Keywords: Biopsy, Detection, Gleason, Prostate cancer, Radical prostatectomy.
Article Outline
1. Introduction
Owing to the widespread use of prostate-specific antigen (PSA) screening, the majority of currently diagnosed prostate cancers are clinically organ-confined [1]. In light of a panel of treatment options including radical prostatectomy (RP), external beam radiotherapy, brachytherapy, androgen-deprivation therapy and active surveillance [2], and [3], precise risk evaluation is pivotal for proper treatment decision-making. Accurate cancer grading is indispensable for the representative risk stratifications such as the Partin table and the D’Amico's risk grouping in which Gleason score (GS) plays a major role as a prognostic indicator [4], and [5]. Pan et al [6] reported that the presence of Gleason pattern 4/5 cancer, even as the tertiary pattern, has an adverse impact on oncologic outcome in patients who underwent RP. Therefore presence of Gleason pattern 4/5 cancer should be known before treatment decision-making.

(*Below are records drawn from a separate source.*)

/-- With no `AFULL` on record after a command there was none before it. -/
theorem recordAfull_of_exec {i : Instr} {s t : State} (h : exec i s = .next t) (ht : t.record.afull = false) :
    s.record.afull = false :=
  Bool.eq_false_of_not_eq_true fun hs => Bool.false_ne_true (ht.symm.trans ((exec_keepsAfull i s t h).1 hs))

theorem recordAfull_of_execAll {l : List Instr} {s t : State} (h : execAll l s = .next t)
    (ht : t.record.afull = false) : s.record.afull = false := by
  induction l generalizing s with
  | nil =>
    cases h
    exact ht
  | cons i l ih =>
    obtain ⟨u, hi, hl⟩ := execAll_cons_next h
    exact recordAfull_of_exec hi (ih hl)

/-! What a run inside a scope keeps. -/

/-- From `s` to `t` the arena only grew: the marks are the same, no live slot died, and every cell live in `s` but `ds`
keeps its content. -/
structure KeepsScope (ds : List Operand) (s t : State) : Prop where
  atop : s.atop ≤ t.atop
  marks : t.marks = s.marks
  cells : ∀ o, live s o = true → o ∉ ds → cell t o = cell s o

theorem live_mono {s t : State} (h : s.atop ≤ t.atop) {o : Operand} (ho : live s o = true) : live t o = true := by
  cases o with
  | g r => rfl
  | s k => exact decide_eq_true ((of_decide_eq_true ho).trans_le h)

theorem KeepsScope.trans {ds es : List Operand} {s t u : State} (h : KeepsScope ds s t) (h' : KeepsScope es t u) :
    KeepsScope (ds ++ es) s u where
  atop := h.atop.trans h'.atop
  marks := h'.marks.trans h.marks
  cells o ho hne := by
    obtain ⟨hds, hes⟩ := not_or.1 (mt List.mem_append.2 hne)
    exact (h'.cells o (live_mono h.atop ho) hes).trans (h.cells o ho hds)

/-- A command that lets no slot die keeps the cells live before it. -/
theorem keepsScope_of_exec {i : Instr} {s t : State} (h : exec i s = .next t) (hatop : s.atop ≤ t.atop)
    (hmarks : t.marks = s.marks) : KeepsScope (dests i) s t where
  atop := hatop
  marks := hmarks
  cells o ho hne := by
    obtain ⟨hcells, -⟩ := exec_keepsLiveCells i s t h
    exact hcells o hne ho (live_mono hatop ho)

/-- R181: full or not, `AGET` kills no slot. -/
theorem exec_aget_keepsScope {s t : State} (h : exec .aget s = .next t) : KeepsScope (dests .aget) s t := by
  by_cases hcap : s.build.arenaCap = some s.atop
  · cases (exec_aget_of_full hcap).symm.trans h
    exact keepsScope_of_exec h le_rfl rfl
  · cases (exec_aget_of_not_full hcap).symm.trans h
    exact keepsScope_of_exec h (Nat.le_succ _) rfl

theorem exec_keepsScope_of_not_arena {i : Instr} {s t : State} (hi : isArena i = false) (h : exec i s = .next t) :
    KeepsScope (dests i) s t := by
  obtain ⟨hatop, hmarks, -⟩ := onlyArenaCommandsMoveTheArena i s t h hi
  exact keepsScope_of_exec h hatop.ge hmarks

/-- Every run of `l` that ends with no `AFULL` on record keeps its scope. -/
def RunKeepsScope (l : List Instr) : Prop :=
  ∀ s t : State, execAll l s = .next t → t.record.afull = false → KeepsScope (l.flatMap dests) s t

/-- A sequence that keeps its scope, between `AOPEN` and `ACLOSE`, restores `ATOP` as well: the mark that `ACLOSE` pops
is the one that this `AOPEN` pushed. -/
theorem RunKeepsScope.bracket {l : List Instr} (hl : RunKeepsScope l) {s t : State}
    (h : execAll (.aopen :: l ++ [.aclose]) s = .next t) (ht : t.record.afull = false) :
    t.atop = s.atop ∧ KeepsScope (l.flatMap dests) s t := by
  obtain ⟨v, hopen, hrest⟩ := execAll_cons_next h
  obtain ⟨u, hrun, hlast⟩ := execAll_append_next hrest
  have hclose := execAll_singleton_next hlast
  have hu := recordAfull_of_exec hclose ht
  have hv := recordAfull_of_execAll hrun hu
  by_cases hcap : s.build.markCap = some s.marks.length
  · cases (exec_aopen_of_full hcap).symm.trans hopen
    cases hv
  · cases (exec_aopen_of_not_full hcap).symm.trans hopen
    have hbody := hl _ u hrun hu
    obtain ⟨hcells, -⟩ := exec_keepsLiveCells .aclose u t hclose
    cases (exec_aclose_of_marks_cons hbody.marks).symm.trans hclose
    exact ⟨rfl, le_rfl, rfl, fun o ho hne => (hcells o List.not_mem_nil (live_mono hbody.atop ho) ho).trans
      (hbody.cells o ho hne)⟩

/-- R183, by the shape of the sequence. -/
theorem Scoped.runKeepsScope {l : List Instr} (hl : Scoped l) : RunKeepsScope l := by
  induction hl with
  | nil =>
    intro s t h _
    cases h
    exact ⟨le_rfl, rfl, fun _ _ _ => rfl⟩
  | get _ ih =>
    intro s t h ht
    obtain ⟨u, hget, hrest⟩ := execAll_cons_next h
    exact (exec_aget_keepsScope hget).trans (ih u t hrest ht)
  | other hi _ ih =>
    intro s t h ht
    obtain ⟨u, hexec, hrest⟩ := execAll_cons_next h
    exact (exec_keepsScope_of_not_arena hi hexec).trans (ih u t hrest ht)
  | @pair l m _ _ ihl ihm =>
    intro s t h ht
    rw [List.append_cons] at h
    obtain ⟨u, hbracket, hrest⟩ := execAll_append_next h
    obtain ⟨-, hscope⟩ := ihl.bracket hbracket (recordAfull_of_execAll hrest ht)
    have hdests : (.aopen :: l ++ .aclose :: m).flatMap dests = l.flatMap dests ++ m.flatMap dests := by
      simp [dests]
    rw [hdests]
    exact hscope.trans (ihm u t hrest ht)

/-- Settles O48: the sequence keeps its scope, so the commands around it restore the arena. -/
theorem arenaScopeRestores : Obligations.ArenaScopeRestores := by
  intro l s t hl h ht
  obtain ⟨hatop, hscope⟩ := hl.runKeepsScope.bracket h ht
  exact ⟨hatop, hscope.marks, hscope.cells⟩

end Sys2Proof.Machine

/-! SUPPORT and the obligations O49 to O51. What `SOLVE` answers inside and outside its preconditions (R190), the two
commands by that answer, and the residue of the first coefficient (R192). -/

namespace Sys2Proof.Machine

/-- The values `SOLVE` answers for the magnitudes `m` and `n`: the base cases in their order (90 C11), else the bounded
pair. -/
structure SolvePair (m n : Nat) (p : Int × Int) : Prop where
  bezout : p.1 * m + p.2 * n = 1
  first : m = 1 → p = (1, 0)
  second : m ≠ 1 → n = 1 → p = (0, 1)
  bound : m ≠ 1 → n ≠ 1 → 2 * p.1.natAbs ≤ n ∧ 2 * p.2.natAbs ≤ m

/-- The loop as `SOLVE` enters it. -/
theorem euclidLoop_of_magnitudes {m n : Nat} (hn : 2 ≤ n) :
    (Nat.gcd m n = 1 → ∃ s t, euclidLoop n m n 1 0 0 1 = some (s, t) ∧ s * m + t * n = 1 ∧ 2 * s.natAbs ≤ n ∧
      2 * t.natAbs ≤ m) ∧
    (Nat.gcd m n ≠ 1 → euclidLoop n m n 1 0 0 1 = none) := by
  apply euclidLoop_spec m n n m n 1 0 0 1 hn le_rfl <;> simp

GS determined by the conventional sextant biopsy [7] has been reported to poorly correlate to the final GS on prostatectomy specimens [8], and [9], suggesting that sextant biopsy is inadequate for assessing the final pathologic feature accurately. In the literature review, extended biopsy protocols have been reported to improve pretreatment prediction of oncologic outcome, including final GS, extraprostatic extension, lymph node metastasis or biochemical recurrence [10], [11], [12], [13], [14], [15], [16], and [17].
Using a three-dimensional 26-core (3D26) prostate biopsy, we have demonstrated that the three-dimensional combination of transperineal and transrectal approaches outperforms either single transperineal or transrectal approach with regard to cancer detection [18], and [19].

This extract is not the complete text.